▶ **What you should do**
Transcribe exactly the span of lines that begins the records and ends with the line holding "theorem decodeFrame_withAi (payload", both boundary lines included.

▶ **Data shown**
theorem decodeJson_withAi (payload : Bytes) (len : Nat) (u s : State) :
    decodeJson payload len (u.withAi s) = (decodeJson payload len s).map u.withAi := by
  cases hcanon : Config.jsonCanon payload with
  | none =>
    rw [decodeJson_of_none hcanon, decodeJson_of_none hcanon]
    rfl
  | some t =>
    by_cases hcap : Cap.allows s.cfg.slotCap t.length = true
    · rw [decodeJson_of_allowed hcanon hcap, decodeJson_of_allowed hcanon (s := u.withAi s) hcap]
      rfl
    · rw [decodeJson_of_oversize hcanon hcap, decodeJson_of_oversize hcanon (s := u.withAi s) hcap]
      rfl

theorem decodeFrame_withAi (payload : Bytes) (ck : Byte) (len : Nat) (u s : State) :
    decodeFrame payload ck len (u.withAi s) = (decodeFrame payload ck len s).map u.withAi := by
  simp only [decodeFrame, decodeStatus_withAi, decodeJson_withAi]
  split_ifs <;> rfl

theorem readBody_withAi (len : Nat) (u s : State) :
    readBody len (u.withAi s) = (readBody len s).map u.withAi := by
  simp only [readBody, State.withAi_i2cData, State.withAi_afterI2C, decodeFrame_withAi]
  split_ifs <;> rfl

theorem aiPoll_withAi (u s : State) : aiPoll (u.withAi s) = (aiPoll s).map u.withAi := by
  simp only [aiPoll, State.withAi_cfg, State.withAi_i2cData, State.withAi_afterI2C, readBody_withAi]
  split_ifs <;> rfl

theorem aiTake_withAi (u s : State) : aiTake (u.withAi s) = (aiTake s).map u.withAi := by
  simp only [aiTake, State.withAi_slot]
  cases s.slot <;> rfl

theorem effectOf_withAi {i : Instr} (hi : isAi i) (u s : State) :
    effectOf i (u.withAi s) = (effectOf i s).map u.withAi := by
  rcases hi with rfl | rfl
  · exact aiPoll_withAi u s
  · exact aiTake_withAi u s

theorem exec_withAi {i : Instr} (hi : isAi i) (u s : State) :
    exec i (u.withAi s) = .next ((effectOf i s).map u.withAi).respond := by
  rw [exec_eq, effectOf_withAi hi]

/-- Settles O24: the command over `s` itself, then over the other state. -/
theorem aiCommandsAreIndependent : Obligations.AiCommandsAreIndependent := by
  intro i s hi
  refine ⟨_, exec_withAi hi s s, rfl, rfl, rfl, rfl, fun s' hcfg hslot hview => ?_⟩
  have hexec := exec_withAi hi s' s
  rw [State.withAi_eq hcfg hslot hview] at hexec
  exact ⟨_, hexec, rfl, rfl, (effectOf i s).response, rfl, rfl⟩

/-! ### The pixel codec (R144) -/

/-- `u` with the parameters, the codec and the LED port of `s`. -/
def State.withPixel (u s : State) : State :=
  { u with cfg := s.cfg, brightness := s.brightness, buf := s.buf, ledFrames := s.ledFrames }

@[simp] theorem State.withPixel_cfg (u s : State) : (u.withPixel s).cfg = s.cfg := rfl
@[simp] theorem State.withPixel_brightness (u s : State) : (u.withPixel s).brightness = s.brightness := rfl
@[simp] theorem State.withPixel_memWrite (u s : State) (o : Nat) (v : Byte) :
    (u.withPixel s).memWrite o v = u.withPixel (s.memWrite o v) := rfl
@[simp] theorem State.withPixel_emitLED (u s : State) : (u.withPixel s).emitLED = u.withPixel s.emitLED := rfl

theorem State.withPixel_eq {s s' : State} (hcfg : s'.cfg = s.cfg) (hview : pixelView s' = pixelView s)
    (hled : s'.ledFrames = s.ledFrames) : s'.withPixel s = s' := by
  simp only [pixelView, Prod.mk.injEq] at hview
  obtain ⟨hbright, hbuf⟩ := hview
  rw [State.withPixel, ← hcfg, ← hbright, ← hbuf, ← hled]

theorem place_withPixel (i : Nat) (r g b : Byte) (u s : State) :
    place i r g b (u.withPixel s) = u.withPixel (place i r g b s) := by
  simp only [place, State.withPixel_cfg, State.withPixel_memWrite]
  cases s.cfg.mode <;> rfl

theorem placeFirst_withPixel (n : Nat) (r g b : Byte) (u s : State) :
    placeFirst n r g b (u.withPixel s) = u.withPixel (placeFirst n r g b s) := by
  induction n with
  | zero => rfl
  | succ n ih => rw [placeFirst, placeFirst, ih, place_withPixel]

▶ **Response**
theorem decodeJson_withAi (payload : Bytes) (len : Nat) (u s : State) :
    decodeJson payload len (u.withAi s) = (decodeJson payload len s).map u.withAi := by
  cases hcanon : Config.jsonCanon payload with
  | none =>
    rw [decodeJson_of_none hcanon, decodeJson_of_none hcanon]
    rfl
  | some t =>
    by_cases hcap : Cap.allows s.cfg.slotCap t.length = true
    · rw [decodeJson_of_allowed hcanon hcap, decodeJson_of_allowed hcanon (s := u.withAi s) hcap]
      rfl
    · rw [decodeJson_of_oversize hcanon hcap, decodeJson_of_oversize hcanon (s := u.withAi s) hcap]
      rfl

theorem decodeFrame_withAi (payload : Bytes) (ck : Byte) (len : Nat) (u s : State) :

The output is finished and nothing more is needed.